What to do
In the entries that follow, find the line containing "onEvent (.rx b) u = .next (onRxHunt", then output exactly every line from the first through that one.

Stored data
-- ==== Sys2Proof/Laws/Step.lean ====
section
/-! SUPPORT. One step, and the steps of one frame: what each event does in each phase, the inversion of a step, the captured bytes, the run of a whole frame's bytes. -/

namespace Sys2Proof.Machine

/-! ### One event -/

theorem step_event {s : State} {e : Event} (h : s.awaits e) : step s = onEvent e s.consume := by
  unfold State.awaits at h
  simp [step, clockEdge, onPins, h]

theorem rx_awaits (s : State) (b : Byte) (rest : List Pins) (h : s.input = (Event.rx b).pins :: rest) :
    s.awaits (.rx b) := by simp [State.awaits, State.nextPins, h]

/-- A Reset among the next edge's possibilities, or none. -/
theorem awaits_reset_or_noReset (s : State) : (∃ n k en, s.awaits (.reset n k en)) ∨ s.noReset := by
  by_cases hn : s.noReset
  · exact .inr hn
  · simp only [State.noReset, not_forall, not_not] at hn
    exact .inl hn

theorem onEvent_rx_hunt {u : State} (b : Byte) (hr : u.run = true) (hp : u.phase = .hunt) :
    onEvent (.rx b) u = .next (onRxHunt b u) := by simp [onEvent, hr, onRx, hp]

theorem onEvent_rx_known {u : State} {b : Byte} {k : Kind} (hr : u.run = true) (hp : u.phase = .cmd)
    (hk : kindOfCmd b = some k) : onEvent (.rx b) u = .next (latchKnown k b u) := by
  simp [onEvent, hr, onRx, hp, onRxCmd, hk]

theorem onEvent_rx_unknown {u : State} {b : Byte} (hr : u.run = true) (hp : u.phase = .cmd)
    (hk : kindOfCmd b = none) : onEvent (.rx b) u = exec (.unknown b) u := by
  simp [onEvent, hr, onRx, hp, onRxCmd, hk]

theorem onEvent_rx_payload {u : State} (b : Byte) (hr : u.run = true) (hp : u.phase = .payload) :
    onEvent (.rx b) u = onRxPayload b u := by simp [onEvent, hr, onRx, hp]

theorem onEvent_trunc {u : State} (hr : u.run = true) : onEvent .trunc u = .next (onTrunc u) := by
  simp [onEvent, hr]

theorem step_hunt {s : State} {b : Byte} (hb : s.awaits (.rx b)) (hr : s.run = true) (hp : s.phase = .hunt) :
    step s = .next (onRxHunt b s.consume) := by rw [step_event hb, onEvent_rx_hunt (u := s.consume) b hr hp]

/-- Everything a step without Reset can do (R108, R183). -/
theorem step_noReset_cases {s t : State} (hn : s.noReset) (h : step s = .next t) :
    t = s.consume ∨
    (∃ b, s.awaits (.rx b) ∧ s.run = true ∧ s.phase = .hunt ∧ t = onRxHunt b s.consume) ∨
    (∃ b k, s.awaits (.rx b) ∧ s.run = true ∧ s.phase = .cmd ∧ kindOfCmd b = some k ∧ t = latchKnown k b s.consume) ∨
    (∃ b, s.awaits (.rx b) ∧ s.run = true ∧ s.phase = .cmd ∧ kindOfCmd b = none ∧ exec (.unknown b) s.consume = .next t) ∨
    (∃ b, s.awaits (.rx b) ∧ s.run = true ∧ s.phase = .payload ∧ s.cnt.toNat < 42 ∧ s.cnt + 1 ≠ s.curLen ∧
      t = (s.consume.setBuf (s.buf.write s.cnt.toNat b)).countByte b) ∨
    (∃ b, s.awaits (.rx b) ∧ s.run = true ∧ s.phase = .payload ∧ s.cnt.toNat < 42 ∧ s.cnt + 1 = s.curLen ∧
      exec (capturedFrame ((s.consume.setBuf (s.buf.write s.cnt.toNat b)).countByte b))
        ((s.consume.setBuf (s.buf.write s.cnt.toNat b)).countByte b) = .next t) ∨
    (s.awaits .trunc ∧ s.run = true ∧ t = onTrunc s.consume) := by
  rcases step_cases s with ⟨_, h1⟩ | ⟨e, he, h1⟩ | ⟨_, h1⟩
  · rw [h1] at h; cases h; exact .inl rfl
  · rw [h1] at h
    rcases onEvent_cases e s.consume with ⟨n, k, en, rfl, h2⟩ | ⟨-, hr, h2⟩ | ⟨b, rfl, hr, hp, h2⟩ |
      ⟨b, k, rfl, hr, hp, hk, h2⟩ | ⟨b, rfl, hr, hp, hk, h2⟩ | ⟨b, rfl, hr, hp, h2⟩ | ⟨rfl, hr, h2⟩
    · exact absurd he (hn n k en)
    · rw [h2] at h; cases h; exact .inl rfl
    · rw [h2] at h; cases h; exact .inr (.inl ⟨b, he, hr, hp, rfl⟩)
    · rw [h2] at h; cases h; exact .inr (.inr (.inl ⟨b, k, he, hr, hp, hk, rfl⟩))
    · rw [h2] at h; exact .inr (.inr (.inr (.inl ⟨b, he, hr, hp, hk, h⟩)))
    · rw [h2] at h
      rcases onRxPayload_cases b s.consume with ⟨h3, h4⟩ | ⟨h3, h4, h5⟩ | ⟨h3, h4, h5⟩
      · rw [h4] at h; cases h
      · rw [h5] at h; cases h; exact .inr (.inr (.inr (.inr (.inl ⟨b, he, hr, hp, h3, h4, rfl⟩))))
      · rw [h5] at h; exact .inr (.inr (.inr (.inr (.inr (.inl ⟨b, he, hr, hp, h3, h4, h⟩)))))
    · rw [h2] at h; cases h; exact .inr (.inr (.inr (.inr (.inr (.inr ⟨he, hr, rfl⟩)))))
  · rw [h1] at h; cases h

Result below
-- ==== Sys2Proof/Laws/Step.lean ====
section
/-! SUPPORT. One step, and the steps of one frame: what each event does in each phase, the inversion of a step, the captured bytes, the run of a whole frame's bytes. -/

namespace Sys2Proof.Machine

/-! ### One event -/

theorem step_event {s : State} {e : Event} (h : s.awaits e) : step s = onEvent e s.consume := by
  unfold State.awaits at h
  simp [step, clockEdge, onPins, h]

theorem rx_awaits (s : State) (b : Byte) (rest : List Pins) (h : s.input = (Event.rx b).pins :: rest) :
    s.awaits (.rx b) := by simp [State.awaits, State.nextPins, h]

/-- A Reset among the next edge's possibilities, or none. -/
theorem awaits_reset_or_noReset (s : State) : (∃ n k en, s.awaits (.reset n k en)) ∨ s.noReset := by
  by_cases hn : s.noReset
  · exact .inr hn
  · simp only [State.noReset, not_forall, not_not] at hn
    exact .inl hn

theorem onEvent_rx_hunt {u : State} (b : Byte) (hr : u.run = true) (hp : u.phase = .hunt) :
    onEvent (.rx b) u = .next (onRxHunt b u) := by simp [onEvent, hr, onRx, hp]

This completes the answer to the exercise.